Work to be completed -> In the records below, begin at the line containing "else if o < 0x2000 then" and end at the line containing "else if o < 0x4000 then"; quote every line in that span exactly, including both boundary lines, and no others.

Data supplied ->
-- ==== Sys2Proof/Machine/HostRegs.lean ====
section
/-! DEFINITION. The host register page and the Inkwells as BAR0, HSPI and Feed reach them (chapters 04, 05, 06 and 23). -/

namespace Sys2Proof.Machine

/-! ### The host register page (R655, R656) -/

/-- BOOT_STATUS. -/
def bootStatusWord (s : State) : Nat :=
  let b := s.boot
  b.slot + 4 * b2n b.fallback + 8 * b2n b.unverified + 16 * b.failHost + 256 * b.svnOtp + 65536 * b.failA + 1048576 * b.failB

/-- A word of the MSI-X table: address, data and vector control with the mask bit. -/
def vecWord (s : State) (k : Nat) : Nat :=
  if k % 4 = 3 then b2n (s.host.pcie.vecMask.contains (k / 4)) else (tabGet 0 s.host.pcie.vecTable k).toNat

/-- A word of the pending-bit array. -/
def pbaWord (s : State) (k : Nat) : Nat := sumN ((s.host.pcie.pending.dedup.filter (fun v => v / 32 = k)).map (fun v => 2 ^ (v % 32)))

/-- A word of the host register page, without the effects of reading it; unlisted offsets read zero (R655). -/
def pageWord (s : State) (off : Nat) : Nat :=
  match off with
  | 0x00 => sysId s
  | 0x04 => caps0 s
  | 0x08 => caps1 s
  | 0x10 => modeWord s
  | 0x14 => wakeCauseWord s
  | 0x18 => hostStatusWord s
  | 0x1C => s.host.hostErr
  | 0x20 => gpioLevels s
  | 0x28 => s.host.hspiIrq
  | 0x2C => s.host.hspiIrqEn
  | 0x40 => bootStatusWord s
  | 0x48 => s.boot.resetCause
  | 0x50 => sharedFree s + 65536 * s.ink.ptr + 16777216 * b2n s.ink.wrRej
  | 0x54 => s.ink.contended % 2 ^ 32
  | _ =>
    if 0x8000 ≤ off ∧ off < 0x8480 then vecWord s ((off - 0x8000) / 4)
    else if 0x9000 ≤ off ∧ off < 0x9010 then pbaWord s ((off - 0x9000) / 4)
    else 0

/-- HOST_ERR bit `i` is set. -/
def setHostErr (i : Nat) (s : State) : State := modHost (fun h => { h with hostErr := setBit h.hostErr i }) s

/-- A read of WAKE_CAUSE: over PCIe it sets HOST_READ, and WAKE# may go (R161). -/
def readWakeCause (v : Via) (s : State) : State :=
  match v with
  | .pcie => settleWakePin (modPower (fun p => { p with hostRead := true }) s)
  | .hspi => s

/-- A read of one word of the page, with its effects: SHEET_ALLOC allocates (R186), WAKE_CAUSE notes the host (R161). -/
def pageRead (v : Via) (off : Nat) (s : State) : Nat × State :=
  if 0x1000 ≤ off ∧ off < 0x1100 then
    let n := (off - 0x1000) / 4
    let t := sheetAlloc [(v, n)] s
    (tabGet 0 t.ink.allocRead n, t)
  else if off = 0x14 then (wakeCauseWord s, readWakeCause v s)
  else (pageWord s off, s)

/-- RESET_CAUSE is written: only where the writing client holds ADMIN (R134, R657). -/
def resetCauseWrite (v : Via) (w : Nat) (s : State) : State :=
  let n := match v with | .pcie => 0 | .hspi => 1
  if (well s n).role = 5 then modBoot (fun b => { b with resetCause := w1c b.resetCause (w % 512) }) s else s

/-- A word of the MSI-X table is written; a vector that is unmasked is sent when it is pending (R731). -/
def vecWrite (k w : Nat) (s : State) : State :=
  if k % 4 = 3 then
    flushVectors (modPcie (fun p => { p with vecMask := if w % 2 = 1 then (if p.vecMask.contains (k / 4) then p.vecMask else k / 4 :: p.vecMask)
                                                        else p.vecMask.filter (· ≠ k / 4) }) s)
  else modPcie (fun p => { p with vecTable := tabPut 0 p.vecTable k (BitVec.ofNat 32 w) }) s

/-- A write of one word of the page, by its access code (R4). -/
def pageWrite (v : Via) (off w : Nat) (s : State) : State :=
  match off with
  | 0x1C => modHost (fun h => { h with hostErr := w1c h.hostErr (w % 16) }) s
  | 0x28 => modHost (fun h => { h with hspiIrq := w1c h.hspiIrq (w % 2 ^ 14) }) s
  | 0x2C => modHost (fun h => { h with hspiIrqEn := w % 2 ^ 14 }) s
  | 0x44 => if bit w 0 then bootGo s else s
  | 0x48 => resetCauseWrite v w s
  | 0x50 => if bit w 24 then { s with ink := { s.ink with wrRej := false } } else s
  | _ =>
    if 0x1100 ≤ off ∧ off < 0x1200 then sheetFree v ((off - 0x1100) / 4) (w % 2048) s
    else if 0x8000 ≤ off ∧ off < 0x8480 then vecWrite ((off - 0x8000) / 4) w s
    else s

/-! ### The Inkwells (R171 to R174, R206) -/

/-- A control word of Inkwell `n`. -/
def inkWord (s : State) (n off : Nat) : Nat :=
  let w := well s n
  let bindCode := match w.bind with | .unbound => 0 | .pcie => 1 | .hspi => 2 | .net => 3
  match off with
  | 0x00 => n + 256 * bindCode + 65536 * w.role
  | 0x0C => w.reqProd + 65536 * w.reqCons
  | 0x10 => w.repProd
  | 0x14 => w.repCons
  | 0x18 => w.evtProd
  | 0x1C => w.evtCons
  | 0x20 => b2n s.boot.inkBasic
  | 0x24 => w.irqEn
  | 0x28 => w.err
  | 0x2C => inkCredit w
  | 0x30 => w.lastSeq + 65536 * b2n w.fresh
  | 0x34 => w.evtLost % 2 ^ 32
  | 0x38 => sheetsHeld s n + 65536 * reserveFree s n
  | _ => 0

/-- A byte of Inkwell `n` as a party that reaches it reads it (R172). -/
def inkByte (s : State) (n o : Nat) : Byte :=
  let w := well s n
  if o < 0x1000 then BitVec.ofNat 8 (inkWord s n (o / 4 * 4) / 256 ^ (o % 4))
  else if o < 0x2000 then memGet 0 w.reqMem (o - 0x1000)
  else if o < 0x3000 then
    (match tabGet none w.repSlots ((o - 0x2000) / 256) with | some r => (replySlot r).getD (o % 256) 0 | none => 0)
  else if o < 0x4000 then
    (match tabGet none w.evtSlots ((o - 0x3000) / 128) with | some e => (eventSlot e).getD (o % 128) 0 | none => 0)
  else 0

/-- Transport `v` sees Inkwell `n`: bound to it, or unbound and open to it (R171). -/
def inkSeen (v : Via) (n : Nat) (s : State) : Bool := boundTo v n s || openable n s

/-- `k` bytes of the Inkwells from an offset, as transport `v` reads them (R171). -/
def inkBytes (v : Via) (s : State) (a k : Nat) : Bytes :=
  (List.range k).map (fun i => if inkSeen v ((a + i) / 65536) s then inkByte s ((a + i) / 65536) ((a + i) % 65536) else 0)

/-- The heads of the requests that a doorbell of value `x` makes wait, from the request ring. -/
def ringHeads (w : Inkwell) (x : Nat) : List Head :=
  (List.range ((x + 65536 - w.reqProd) % 65536 % 17)).map (fun i =>
    let b := memRead 0 w.reqMem ((w.reqProd + i) % 16 * 256) 16
    { opcode := u16 b 0, seq := u16 b 2, sheet := u16 b 8, sheetLen := u16 b 10 })

/-- A control word is written (R171, R173, R206). -/
def inkWordWrite (v : Via) (n off w : Nat) (s : State) : State :=
  match off with
  | 0x04 =>
    let s1 := if bit w 0 then inkOpen v n s else s
    let s2 := if bit w 1 then inkCtrlClose v n s1 else s1
    if bit w 2 then inkCtrlResync v n s2 else s2
  | 0x08 => doorbell v n w (ringHeads (well s n) (w % 65536)) s
  | 0x14 => repConsWrite v n w s
  | 0x1C => evtConsWrite v n w s
  | 0x24 => if boundTo v n s then modWell n (fun q => { q with irqEn := w % 4 }) s else s
  | 0x28 => if inkSeen v n s then modWell n (fun q => { q with err := w1c q.err (w % 16) }) s else s
  | _ => s

/-- The words of an accepted write to Inkwell `n`, upwards from offset `o`: the request ring takes a bound client's bytes, and the
reply and event rings take none (R173). -/
def inkWrite (v : Via) (n : Nat) : Nat → Nat → Bytes → State → State
  | 0, _, _, s => s
  | fuel + 1, o, b, s =>
    if b.isEmpty then s
    else
      let t :=
        if o < 0x1000 then inkWordWrite v n o (u32 b 0) s
        else if o < 0x2000 ∧ boundTo v n s then modWell n (fun q => { q with reqMem := memPut 0 q.reqMem (o - 0x1000) (b.take 4) }) s
        else s
      inkWrite v n fuel (o + 4) (b.drop 4) t

/-! ### BAR0 (R656) -/

/-- The longest burst that an access of a transport can be: Max_Payload_Size over PCIe, a whole HSPI transfer else (R659, log 71). -/
def maxBurst : Via → Nat
  | .pcie => 256 | .hspi => 4096

/-- An access of `n` bytes to the Inkwells is one that R656 accepts. -/
def inkAccess (v : Via) (write : Bool) (off n : Nat) : Bool :=
  off % 4 = 0 && n % 4 = 0 && 0 < n && n ≤ maxBurst v && off / 65536 = (off + n - 1) / 65536 &&
    !(write && n ≠ 4 && off % 65536 ≤ 8 && 8 < off % 65536 + n)

/-- A write to BAR0 over a transport. -/
def barWrite (v : Via) (off : Nat) (b : Bytes) (s : State) : State :=
  if off < 0x100000 then (if off % 4 = 0 ∧ b.length = 4 then pageWrite v off (u32 b 0) s else setHostErr 0 s)
  else if off < 0x500000 ∧ inkAccess v true off b.length then inkWrite v ((off - 0x100000) / 65536) b.length (off % 65536) b s
  else setHostErr 0 s

/-- A read of `n` bytes of BAR0 over a transport. -/
def barRead (v : Via) (off n : Nat) (s : State) : Bytes × State :=
  if off < 0x100000 then
    if off % 4 = 0 ∧ n = 4 then let q := pageRead v off s; (le 4 q.1, q.2) else (zeros n, setHostErr 0 s)
  else if off < 0x500000 ∧ inkAccess v false off n then (inkBytes v s (off - 0x100000) n, s)
  else (zeros n, setHostErr 0 s)

/-! ### The HSPI target (R658 to R661) -/

/-- The bytes of the window over HSPI: offsets from 8 MiB upwards read zero (R185), as does all of it while the memories cannot be reached
(R145; log 102). -/
def windowBytes (s : State) (off n : Nat) : Bytes :=
  (List.range n).map (fun i => if memoriesHeld s then 0 else if off + i < 0x800000 ∨ romRuns s ∧ off + i < 0x801000 then memByte s (0x10000000 + off + i) else 0)

/-- The words of a write within the host register page, one access each (R659). -/
def pageWords (fuel off : Nat) (b : Bytes) (s : State) : State :=
  match fuel with
  | 0 => s
  | fuel + 1 => if b.isEmpty then s else pageWords fuel (off + 4) (b.drop 4) (barWrite .hspi off (b.take 4) s)

/-- A write at an HSPI address (R659). -/
def hspiStore (a : Nat) (b : Bytes) (s : State) : State :=
  if a < 0x100000 then pageWords (b.length / 4) a b s
  else if a < 0x1000000 then barWrite .hspi a b s
  else if a < 0x5000000 then windowWrite .hspi (a - 0x1000000) b s
  else s

/-- The words of a read within the host register page. -/
def pageFetch (fuel off : Nat) (s : State) : Bytes × State :=
  match fuel with
  | 0 => ([], s)
  | fuel + 1 => let q := barRead .hspi off 4 s; let r := pageFetch fuel (off + 4) q.2; (q.1 ++ r.1, r.2)

/-- A read of one unit at an HSPI address. -/
def hspiFetch (a n : Nat) (s : State) : Bytes × State :=
  if a < 0x100000 then pageFetch (n / 4) a s
  else if a < 0x1000000 then barRead .hspi a n s
  else if a < 0x5000000 then (windowBytes s (a - 0x1000000) n, s)
  else (zeros n, s)

/-- The units of a READ of `n` bytes from `a`: 32 bytes each, or up to the 4 KiB boundary (R660). -/
def hspiUnits (fuel a n : Nat) (s : State) : Bytes × State :=
  match fuel with
  | 0 => ([], s)
  | fuel + 1 =>
    if n = 0 then ([], s)
    else
      let k := min 32 (4096 - a % 4096)
      let q := hspiFetch a k s
      if a % 4096 + k = 4096 then (q.1, if k < n then setHostErr 3 q.2 else q.2)
      else let r := hspiUnits fuel (a + k) (n - k) q.2; (q.1 ++ r.1, r.2)

/-- An HSPI transfer is well formed (R659). -/
def hspiOk (a n : Nat) : Bool := a % 4 = 0 && n % 4 = 0 && n ≤ 4096 && (n = 0 || a / 4096 = (a + n - 1) / 4096)

/-- HSPI_WRITE: the transfer is taken into the buffer, or discarded whole (R659, R661). -/
def hspiWrite (a : Nat) (b : Bytes) (s : State) : State :=
  if ¬ s.host.hspiUp then s
  else if s.host.hspiBuf.isSome then setHostErr 1 s
  else if ¬ hspiOk a b.length then setHostErr 3 s
  else modHost (fun h => { h with hspiBuf := some (a, b) }) s

/-- HSPI_WRITE_COMMIT: the buffer is written to its target and WR_BUSY clears (R661). -/
def hspiCommit (s : State) : State :=
  match s.host.hspiBuf with
  | none => s
  | some (a, b) => hspiStore a b (modHost (fun h => { h with hspiBuf := none }) s)

/-- What the target drove on the data lines of a READ. -/
def hspiDrive (b : Bytes) (s : State) : State := modHost (fun h => { h with hspiOut := b }) s

/-- HSPI_READ of `n` bytes, served after a commit in progress. `onTime` says that the data arrive within 256 clocks of 0xF (R660). -/
def hspiRead (a n : Nat) (onTime : Bool) (s0 : State) : State :=
  if ¬ s0.host.hspiUp then s0
  else
    let s := hspiCommit s0
    if a % 4 ≠ 0 then hspiDrive [] (setHostErr 3 s)
    else if ¬ onTime then hspiDrive [] (setHostErr 2 s)
    else let q := hspiUnits 129 a n s; hspiDrive (q.1.take n) q.2

/-- HSPI_STATUS: WR_BUSY, ERR and SERVING (R658). -/
def hspiStatus (s : State) : State :=
  if ¬ s.host.hspiUp then s
  else hspiDrive (le 1 (b2n s.host.hspiBuf.isSome + 2 * b2n (s.host.hostErr ≠ 0) + 4 * b2n s.boot.inkBasic)) s

/-- HSPI_IRQ_N is driven low (R662). -/
def hspiIrqLow (s : State) : Bool := s.host.hspiIrq &&& s.host.hspiIrqEn ≠ 0

/-! ### The meanings -/

/-- A write to a register of BAR0: it acts by its access code (R4). -/
def execRegisterWrite (via : Via) (off : Nat) (data : Bytes) (s : State) : Host.Outcome State Fault Refusal :=
  .next (if reach via s then barWrite via off data (access via s) else s)
/-- A write of RESET_CAUSE. -/
def execResetCauseWrite (via : Via) (w : Word) (s : State) : Host.Outcome State Fault Refusal :=
  .next (if reach via s then resetCauseWrite via w.toNat (access via s) else s)
/-- A read of WAKE_CAUSE. -/
def execWakeCauseRead (via : Via) (s : State) : Host.Outcome State Fault Refusal :=
  .next (if reach via s then regRead (wakeCauseWord s) (readWakeCause via (access via s)) else s)
/-- An HSPI WRITE. -/
def execHspiWrite (addr : Nat) (data : Bytes) (s : State) : Host.Outcome State Fault Refusal := .next (hspiWrite addr data s)
/-- The commit of an HSPI WRITE. -/
def execHspiWriteCommit (s : State) : Host.Outcome State Fault Refusal := .next (hspiCommit s)
/-- An HSPI READ. -/
def execHspiRead (addr n : Nat) (onTime : Bool) (s : State) : Host.Outcome State Fault Refusal := .next (hspiRead addr n onTime s)
/-- An HSPI STATUS. -/
def execHspiStatus (s : State) : Host.Outcome State Fault Refusal := .next (hspiStatus s)
/-- An unknown HSPI command. -/
def execHspiUnknownCommand (s : State) : Host.Outcome State Fault Refusal := .next (if s.host.hspiUp then setHostErr 3 s else s)

end Sys2Proof.Machine
end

Result of this exercise ->
  else if o < 0x2000 then memGet 0 w.reqMem (o - 0x1000)
  else if o < 0x3000 then
    (match tabGet none w.repSlots ((o - 0x2000) / 256) with | some r => (replySlot r).getD (o % 256) 0 | none => 0)
  else if o < 0x4000 then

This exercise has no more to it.